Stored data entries
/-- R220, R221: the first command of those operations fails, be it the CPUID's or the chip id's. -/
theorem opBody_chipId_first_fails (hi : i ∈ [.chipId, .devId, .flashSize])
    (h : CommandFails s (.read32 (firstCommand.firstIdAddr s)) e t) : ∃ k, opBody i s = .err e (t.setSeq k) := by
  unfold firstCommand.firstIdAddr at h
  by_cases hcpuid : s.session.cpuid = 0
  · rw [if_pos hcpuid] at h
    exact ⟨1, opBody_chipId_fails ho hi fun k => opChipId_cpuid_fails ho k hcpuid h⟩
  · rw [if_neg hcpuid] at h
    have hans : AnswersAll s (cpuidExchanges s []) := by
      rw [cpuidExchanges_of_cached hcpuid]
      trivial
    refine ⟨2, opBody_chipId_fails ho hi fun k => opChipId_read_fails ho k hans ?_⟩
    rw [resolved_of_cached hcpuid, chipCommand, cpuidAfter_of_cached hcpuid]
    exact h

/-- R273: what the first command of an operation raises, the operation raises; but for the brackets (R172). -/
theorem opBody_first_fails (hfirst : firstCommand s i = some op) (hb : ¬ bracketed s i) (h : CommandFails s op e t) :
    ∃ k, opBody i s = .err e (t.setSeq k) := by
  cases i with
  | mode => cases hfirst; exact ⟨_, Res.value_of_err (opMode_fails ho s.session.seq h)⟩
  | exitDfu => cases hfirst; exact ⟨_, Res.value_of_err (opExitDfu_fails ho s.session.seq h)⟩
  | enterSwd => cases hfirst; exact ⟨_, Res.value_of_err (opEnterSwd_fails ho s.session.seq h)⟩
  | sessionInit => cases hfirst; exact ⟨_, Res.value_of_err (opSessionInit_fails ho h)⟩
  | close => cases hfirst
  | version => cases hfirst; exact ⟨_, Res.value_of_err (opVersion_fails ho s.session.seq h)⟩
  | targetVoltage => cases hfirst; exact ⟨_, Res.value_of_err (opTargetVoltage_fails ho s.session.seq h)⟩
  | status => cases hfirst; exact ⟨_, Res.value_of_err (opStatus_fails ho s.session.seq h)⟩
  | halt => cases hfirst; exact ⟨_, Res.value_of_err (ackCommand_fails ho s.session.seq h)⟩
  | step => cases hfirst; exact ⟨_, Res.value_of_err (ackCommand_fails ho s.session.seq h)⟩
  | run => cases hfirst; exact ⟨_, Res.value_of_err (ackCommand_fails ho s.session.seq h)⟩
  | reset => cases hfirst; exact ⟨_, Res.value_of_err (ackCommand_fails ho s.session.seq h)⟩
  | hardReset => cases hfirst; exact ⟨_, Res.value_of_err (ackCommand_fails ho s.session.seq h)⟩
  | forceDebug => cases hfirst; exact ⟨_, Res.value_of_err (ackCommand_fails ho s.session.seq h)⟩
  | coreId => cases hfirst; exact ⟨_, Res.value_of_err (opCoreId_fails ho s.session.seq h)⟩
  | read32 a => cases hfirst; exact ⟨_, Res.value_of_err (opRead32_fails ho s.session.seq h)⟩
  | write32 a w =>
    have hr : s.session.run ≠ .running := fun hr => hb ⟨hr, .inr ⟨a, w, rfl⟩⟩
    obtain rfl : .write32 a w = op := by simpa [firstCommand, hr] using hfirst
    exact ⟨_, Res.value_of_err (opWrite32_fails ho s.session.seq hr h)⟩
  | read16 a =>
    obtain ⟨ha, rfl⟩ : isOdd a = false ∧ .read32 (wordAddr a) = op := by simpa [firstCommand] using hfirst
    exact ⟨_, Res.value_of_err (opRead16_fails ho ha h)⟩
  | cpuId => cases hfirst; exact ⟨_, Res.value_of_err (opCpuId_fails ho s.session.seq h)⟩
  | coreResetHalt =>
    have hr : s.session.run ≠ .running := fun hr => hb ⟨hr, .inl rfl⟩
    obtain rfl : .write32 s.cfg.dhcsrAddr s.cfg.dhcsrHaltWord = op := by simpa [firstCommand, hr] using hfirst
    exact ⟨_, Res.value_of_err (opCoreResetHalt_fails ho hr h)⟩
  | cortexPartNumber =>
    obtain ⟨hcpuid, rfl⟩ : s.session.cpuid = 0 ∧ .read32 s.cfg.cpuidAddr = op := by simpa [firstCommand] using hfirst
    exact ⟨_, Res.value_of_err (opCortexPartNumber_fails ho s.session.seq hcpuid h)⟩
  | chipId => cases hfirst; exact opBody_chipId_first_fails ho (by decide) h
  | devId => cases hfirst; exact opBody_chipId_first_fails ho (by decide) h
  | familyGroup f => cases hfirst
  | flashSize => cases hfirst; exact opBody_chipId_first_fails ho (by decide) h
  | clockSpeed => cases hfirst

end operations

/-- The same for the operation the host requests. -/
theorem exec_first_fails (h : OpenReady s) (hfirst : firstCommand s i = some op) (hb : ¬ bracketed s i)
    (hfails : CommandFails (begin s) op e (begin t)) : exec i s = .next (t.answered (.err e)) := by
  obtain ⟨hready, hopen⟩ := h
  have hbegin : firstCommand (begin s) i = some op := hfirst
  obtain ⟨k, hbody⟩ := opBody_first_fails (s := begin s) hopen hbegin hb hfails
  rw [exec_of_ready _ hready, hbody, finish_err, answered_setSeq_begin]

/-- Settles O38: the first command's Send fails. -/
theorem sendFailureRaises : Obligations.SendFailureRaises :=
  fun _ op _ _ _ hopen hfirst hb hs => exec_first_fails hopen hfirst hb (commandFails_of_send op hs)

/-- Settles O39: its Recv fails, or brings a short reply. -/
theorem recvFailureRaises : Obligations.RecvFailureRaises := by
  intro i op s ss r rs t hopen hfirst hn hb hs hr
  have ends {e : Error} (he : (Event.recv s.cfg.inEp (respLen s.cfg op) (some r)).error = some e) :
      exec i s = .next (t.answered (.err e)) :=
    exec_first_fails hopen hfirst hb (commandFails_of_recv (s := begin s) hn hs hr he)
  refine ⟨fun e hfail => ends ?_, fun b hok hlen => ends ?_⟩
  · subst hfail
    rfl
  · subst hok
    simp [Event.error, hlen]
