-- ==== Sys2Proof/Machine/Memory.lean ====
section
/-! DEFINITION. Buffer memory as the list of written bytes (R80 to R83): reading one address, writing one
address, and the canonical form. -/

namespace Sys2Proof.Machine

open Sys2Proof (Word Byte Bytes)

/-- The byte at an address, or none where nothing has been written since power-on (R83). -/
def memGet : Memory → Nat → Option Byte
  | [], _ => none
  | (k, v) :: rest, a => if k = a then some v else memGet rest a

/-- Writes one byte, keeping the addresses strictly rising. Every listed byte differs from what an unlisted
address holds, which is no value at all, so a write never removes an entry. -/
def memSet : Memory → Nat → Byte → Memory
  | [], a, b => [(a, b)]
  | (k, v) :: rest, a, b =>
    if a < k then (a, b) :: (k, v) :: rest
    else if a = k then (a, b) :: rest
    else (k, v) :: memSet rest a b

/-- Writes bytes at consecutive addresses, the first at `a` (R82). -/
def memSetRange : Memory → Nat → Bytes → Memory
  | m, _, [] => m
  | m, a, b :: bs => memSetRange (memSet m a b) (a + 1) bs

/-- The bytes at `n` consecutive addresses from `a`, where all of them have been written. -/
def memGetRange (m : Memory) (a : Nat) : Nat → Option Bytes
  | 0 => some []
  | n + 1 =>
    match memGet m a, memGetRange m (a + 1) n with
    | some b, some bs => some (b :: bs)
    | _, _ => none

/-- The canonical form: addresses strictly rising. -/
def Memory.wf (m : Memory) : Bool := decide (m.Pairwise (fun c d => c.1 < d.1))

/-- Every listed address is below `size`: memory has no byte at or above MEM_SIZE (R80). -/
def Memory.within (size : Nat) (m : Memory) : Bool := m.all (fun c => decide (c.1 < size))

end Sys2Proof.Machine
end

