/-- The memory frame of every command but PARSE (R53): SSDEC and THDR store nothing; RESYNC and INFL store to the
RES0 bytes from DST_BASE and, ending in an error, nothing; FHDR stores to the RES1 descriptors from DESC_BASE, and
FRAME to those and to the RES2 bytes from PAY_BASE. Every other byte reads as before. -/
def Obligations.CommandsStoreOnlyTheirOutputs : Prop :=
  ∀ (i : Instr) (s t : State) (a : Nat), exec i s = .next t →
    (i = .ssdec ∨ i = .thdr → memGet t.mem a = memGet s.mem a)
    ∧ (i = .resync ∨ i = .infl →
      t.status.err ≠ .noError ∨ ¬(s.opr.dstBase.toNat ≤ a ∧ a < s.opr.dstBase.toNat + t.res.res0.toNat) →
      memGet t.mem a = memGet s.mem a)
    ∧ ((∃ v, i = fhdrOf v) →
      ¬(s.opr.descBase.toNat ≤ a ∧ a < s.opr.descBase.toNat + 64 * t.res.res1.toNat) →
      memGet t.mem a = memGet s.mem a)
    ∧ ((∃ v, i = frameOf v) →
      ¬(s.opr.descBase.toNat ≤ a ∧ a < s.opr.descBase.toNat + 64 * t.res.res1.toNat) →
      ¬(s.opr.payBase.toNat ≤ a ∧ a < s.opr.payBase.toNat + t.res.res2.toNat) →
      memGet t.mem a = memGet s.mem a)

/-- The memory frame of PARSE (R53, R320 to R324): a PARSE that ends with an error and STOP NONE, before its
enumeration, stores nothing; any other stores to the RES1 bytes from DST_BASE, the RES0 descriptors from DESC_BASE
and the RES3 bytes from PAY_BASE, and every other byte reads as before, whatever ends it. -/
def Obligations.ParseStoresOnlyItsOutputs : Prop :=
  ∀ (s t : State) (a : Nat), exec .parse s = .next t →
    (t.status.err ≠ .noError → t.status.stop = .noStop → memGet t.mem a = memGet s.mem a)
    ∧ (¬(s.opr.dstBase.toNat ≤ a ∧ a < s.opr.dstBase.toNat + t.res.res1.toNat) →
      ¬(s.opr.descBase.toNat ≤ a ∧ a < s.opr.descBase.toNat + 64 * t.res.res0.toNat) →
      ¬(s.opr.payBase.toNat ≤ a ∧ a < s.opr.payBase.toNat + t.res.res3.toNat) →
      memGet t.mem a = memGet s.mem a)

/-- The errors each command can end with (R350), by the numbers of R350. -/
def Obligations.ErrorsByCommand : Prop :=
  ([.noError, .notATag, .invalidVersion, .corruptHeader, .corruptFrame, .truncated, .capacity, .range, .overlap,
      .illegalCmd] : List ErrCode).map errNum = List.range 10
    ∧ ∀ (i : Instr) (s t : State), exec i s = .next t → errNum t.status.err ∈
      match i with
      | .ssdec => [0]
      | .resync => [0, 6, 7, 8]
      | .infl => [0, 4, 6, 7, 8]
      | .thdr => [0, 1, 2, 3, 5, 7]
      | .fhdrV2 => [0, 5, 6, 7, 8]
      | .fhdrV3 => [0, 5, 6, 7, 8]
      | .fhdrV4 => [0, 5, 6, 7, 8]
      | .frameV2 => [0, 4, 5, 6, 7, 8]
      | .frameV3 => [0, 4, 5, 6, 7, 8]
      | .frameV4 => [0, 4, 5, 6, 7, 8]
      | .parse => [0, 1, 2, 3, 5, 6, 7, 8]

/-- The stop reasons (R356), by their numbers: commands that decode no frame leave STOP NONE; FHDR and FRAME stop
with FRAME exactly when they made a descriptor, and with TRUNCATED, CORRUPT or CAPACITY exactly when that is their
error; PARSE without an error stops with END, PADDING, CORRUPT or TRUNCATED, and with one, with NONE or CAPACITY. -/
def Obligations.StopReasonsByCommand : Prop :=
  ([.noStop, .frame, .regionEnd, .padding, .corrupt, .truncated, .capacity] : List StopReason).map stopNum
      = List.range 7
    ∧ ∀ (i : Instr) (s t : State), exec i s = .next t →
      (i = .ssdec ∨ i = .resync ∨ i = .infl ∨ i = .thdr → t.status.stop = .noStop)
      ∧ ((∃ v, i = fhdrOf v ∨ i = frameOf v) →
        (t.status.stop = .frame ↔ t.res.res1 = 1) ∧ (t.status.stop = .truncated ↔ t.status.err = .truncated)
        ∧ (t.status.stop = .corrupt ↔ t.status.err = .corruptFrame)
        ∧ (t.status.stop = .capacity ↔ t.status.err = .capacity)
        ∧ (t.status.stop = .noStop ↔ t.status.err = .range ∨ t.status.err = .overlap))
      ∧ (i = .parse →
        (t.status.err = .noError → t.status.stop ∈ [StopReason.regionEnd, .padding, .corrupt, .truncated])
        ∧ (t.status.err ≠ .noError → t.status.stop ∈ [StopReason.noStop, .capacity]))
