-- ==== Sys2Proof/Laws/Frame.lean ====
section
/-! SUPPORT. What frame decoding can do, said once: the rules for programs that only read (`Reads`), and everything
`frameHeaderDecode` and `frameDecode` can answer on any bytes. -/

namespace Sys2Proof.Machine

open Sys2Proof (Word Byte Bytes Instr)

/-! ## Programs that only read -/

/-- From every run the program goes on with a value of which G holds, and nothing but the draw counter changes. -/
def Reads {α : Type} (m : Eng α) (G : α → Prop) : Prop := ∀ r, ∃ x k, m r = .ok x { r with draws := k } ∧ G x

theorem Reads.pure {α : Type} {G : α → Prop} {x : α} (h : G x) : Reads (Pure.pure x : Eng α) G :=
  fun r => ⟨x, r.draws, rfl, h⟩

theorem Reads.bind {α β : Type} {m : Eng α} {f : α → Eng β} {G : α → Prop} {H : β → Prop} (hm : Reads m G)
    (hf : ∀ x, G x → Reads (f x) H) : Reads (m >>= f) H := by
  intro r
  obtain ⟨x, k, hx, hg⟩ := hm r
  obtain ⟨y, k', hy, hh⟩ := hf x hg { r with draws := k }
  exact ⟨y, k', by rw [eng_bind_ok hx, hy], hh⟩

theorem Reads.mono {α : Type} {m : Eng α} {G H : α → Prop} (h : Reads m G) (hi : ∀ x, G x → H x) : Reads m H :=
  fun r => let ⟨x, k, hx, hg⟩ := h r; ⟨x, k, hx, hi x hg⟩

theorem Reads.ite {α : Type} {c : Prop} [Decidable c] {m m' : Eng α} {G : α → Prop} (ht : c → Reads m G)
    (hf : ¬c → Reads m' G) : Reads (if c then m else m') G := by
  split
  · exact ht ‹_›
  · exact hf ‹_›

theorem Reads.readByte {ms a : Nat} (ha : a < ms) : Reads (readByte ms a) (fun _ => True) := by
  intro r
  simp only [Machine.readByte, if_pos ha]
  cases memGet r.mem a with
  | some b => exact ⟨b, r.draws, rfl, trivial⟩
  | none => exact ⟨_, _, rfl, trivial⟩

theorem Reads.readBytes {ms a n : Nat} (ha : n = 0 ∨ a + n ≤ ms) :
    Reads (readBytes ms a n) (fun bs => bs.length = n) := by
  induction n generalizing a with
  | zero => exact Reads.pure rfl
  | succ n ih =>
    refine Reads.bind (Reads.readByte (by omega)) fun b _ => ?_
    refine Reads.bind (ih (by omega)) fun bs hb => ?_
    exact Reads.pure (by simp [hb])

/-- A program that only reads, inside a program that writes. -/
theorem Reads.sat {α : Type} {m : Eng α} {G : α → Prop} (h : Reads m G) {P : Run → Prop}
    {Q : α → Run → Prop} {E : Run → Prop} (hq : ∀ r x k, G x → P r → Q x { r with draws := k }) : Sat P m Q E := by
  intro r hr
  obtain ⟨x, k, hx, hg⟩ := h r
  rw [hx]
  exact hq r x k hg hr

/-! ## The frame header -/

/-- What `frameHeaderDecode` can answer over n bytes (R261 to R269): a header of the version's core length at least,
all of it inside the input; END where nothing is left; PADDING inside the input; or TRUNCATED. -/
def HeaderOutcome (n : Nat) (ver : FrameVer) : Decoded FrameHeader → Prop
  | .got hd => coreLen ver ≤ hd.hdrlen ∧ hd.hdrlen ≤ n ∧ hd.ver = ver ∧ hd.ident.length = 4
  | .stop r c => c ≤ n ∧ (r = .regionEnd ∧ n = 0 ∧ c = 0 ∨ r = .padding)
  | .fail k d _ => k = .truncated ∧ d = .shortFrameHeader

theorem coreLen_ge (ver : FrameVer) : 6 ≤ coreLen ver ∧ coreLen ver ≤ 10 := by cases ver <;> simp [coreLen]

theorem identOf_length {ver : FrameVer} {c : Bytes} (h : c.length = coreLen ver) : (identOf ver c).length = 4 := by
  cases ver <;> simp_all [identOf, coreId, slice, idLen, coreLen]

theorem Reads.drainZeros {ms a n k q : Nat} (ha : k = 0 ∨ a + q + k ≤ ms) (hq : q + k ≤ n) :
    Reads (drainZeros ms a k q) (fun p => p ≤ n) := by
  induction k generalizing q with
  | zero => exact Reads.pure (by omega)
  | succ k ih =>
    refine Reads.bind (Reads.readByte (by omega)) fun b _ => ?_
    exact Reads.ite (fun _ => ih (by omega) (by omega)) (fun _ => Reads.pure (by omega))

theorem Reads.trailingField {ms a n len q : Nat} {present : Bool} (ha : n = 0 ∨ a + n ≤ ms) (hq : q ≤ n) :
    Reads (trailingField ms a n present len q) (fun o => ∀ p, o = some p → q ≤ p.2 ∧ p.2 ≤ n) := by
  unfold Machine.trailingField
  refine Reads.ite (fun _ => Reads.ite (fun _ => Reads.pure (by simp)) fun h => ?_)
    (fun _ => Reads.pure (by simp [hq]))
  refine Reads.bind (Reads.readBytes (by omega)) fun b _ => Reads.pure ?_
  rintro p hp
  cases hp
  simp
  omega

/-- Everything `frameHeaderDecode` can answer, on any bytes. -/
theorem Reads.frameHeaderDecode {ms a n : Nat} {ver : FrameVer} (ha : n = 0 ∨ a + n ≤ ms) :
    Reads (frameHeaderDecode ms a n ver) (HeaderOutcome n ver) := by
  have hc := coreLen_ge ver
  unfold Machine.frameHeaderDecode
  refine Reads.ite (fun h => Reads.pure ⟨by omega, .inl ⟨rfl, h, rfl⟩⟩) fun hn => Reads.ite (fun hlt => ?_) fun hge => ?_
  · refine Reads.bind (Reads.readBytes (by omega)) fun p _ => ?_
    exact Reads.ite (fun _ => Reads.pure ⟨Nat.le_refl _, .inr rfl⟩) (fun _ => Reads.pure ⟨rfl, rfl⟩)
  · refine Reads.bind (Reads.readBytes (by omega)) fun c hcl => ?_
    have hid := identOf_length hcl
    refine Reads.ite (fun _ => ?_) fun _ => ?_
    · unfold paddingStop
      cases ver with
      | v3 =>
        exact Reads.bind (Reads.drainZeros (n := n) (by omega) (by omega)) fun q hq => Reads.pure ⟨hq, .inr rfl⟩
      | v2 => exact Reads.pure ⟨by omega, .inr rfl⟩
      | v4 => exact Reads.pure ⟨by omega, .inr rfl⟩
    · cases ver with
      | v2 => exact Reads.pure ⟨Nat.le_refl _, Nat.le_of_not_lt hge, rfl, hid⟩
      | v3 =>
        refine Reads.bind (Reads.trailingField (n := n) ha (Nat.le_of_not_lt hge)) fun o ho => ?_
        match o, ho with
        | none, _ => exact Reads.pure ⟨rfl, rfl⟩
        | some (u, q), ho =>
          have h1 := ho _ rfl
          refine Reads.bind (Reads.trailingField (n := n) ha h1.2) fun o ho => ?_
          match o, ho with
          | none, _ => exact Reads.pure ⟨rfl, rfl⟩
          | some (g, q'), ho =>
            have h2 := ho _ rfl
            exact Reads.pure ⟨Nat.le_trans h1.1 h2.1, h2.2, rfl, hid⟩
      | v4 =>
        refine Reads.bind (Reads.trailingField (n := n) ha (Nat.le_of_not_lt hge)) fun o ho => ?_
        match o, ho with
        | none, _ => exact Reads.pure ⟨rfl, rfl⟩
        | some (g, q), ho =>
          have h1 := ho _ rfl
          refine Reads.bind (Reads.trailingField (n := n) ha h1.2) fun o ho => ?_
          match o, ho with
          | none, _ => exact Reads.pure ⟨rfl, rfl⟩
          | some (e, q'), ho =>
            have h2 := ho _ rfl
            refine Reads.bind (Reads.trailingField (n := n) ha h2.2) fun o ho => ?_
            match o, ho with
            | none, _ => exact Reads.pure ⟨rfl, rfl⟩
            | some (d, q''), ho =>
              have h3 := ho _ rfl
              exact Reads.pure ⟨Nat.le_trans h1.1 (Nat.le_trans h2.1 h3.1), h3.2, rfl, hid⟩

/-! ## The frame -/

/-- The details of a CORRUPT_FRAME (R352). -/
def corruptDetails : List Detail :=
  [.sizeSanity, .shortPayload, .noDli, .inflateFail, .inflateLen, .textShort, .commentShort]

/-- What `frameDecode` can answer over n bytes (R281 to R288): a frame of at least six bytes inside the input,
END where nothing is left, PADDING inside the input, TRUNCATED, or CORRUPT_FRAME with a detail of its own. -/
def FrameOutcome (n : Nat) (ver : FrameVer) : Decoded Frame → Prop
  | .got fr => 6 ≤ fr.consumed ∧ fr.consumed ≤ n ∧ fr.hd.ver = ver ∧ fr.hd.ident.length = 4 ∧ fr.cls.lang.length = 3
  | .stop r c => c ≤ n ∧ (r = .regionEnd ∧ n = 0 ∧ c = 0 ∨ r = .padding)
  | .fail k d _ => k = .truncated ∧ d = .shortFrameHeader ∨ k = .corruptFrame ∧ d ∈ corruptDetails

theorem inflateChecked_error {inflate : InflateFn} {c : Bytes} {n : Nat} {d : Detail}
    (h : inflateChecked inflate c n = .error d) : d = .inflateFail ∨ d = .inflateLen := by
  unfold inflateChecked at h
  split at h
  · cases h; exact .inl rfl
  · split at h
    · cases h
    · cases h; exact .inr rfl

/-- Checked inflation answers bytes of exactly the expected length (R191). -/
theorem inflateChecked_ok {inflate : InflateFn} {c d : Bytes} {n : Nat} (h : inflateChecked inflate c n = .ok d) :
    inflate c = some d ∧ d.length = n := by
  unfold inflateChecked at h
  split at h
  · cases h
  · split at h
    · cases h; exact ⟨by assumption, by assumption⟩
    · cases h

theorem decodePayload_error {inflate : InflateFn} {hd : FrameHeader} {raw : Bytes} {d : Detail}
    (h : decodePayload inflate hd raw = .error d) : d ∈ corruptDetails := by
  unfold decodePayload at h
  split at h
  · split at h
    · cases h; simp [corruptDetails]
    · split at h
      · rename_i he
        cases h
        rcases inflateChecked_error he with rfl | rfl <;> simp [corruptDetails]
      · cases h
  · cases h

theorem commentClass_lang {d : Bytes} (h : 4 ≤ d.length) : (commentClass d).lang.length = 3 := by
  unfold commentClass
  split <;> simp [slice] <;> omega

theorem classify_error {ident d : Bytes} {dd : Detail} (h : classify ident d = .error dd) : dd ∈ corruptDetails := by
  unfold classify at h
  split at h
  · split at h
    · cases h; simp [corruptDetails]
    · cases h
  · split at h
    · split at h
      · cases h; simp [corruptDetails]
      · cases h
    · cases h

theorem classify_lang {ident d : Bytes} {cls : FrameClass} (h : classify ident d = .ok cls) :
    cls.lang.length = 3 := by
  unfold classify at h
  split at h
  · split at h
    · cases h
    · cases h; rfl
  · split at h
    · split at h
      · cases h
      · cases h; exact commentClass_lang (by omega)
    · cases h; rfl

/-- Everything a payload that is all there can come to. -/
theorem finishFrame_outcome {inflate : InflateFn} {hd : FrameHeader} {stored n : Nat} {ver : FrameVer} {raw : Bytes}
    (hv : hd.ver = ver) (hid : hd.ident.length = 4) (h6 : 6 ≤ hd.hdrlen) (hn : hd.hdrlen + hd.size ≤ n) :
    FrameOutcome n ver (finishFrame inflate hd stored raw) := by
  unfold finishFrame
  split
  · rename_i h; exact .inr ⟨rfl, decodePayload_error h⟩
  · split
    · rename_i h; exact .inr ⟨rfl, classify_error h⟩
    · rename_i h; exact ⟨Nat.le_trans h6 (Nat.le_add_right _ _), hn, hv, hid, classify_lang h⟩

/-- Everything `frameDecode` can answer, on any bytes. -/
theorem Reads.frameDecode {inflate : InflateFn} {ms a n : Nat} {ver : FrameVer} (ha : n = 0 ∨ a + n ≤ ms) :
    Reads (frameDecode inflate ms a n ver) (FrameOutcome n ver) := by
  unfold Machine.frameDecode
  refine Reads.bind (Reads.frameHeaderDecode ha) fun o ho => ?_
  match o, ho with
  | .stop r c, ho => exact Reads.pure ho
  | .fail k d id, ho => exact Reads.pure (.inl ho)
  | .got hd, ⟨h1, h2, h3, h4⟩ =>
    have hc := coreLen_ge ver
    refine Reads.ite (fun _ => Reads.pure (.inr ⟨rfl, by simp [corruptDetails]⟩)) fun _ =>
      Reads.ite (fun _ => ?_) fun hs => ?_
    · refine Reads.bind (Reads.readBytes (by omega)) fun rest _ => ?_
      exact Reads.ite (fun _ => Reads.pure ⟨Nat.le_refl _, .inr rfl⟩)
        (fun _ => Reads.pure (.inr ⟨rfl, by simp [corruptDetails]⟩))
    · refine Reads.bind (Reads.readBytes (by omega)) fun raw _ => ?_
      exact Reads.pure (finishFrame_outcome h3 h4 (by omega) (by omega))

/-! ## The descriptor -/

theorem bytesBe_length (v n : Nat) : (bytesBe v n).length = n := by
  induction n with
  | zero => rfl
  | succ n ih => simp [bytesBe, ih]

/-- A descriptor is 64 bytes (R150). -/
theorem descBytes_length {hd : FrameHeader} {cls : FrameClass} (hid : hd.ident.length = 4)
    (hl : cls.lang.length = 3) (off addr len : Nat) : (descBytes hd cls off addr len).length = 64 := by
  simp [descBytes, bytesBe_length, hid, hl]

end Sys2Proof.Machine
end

> Assignment
Reproduce each line of the records in which the string "then" appears.

> Output below
  | (k, v) :: rest, a => if k = a then some v else memGet rest a
    if a < k then (a, b) :: (k, v) :: rest
    else if a = k then (a, b) :: rest
    (hf : ¬c → Reads m' G) : Reads (if c then m else m') G := by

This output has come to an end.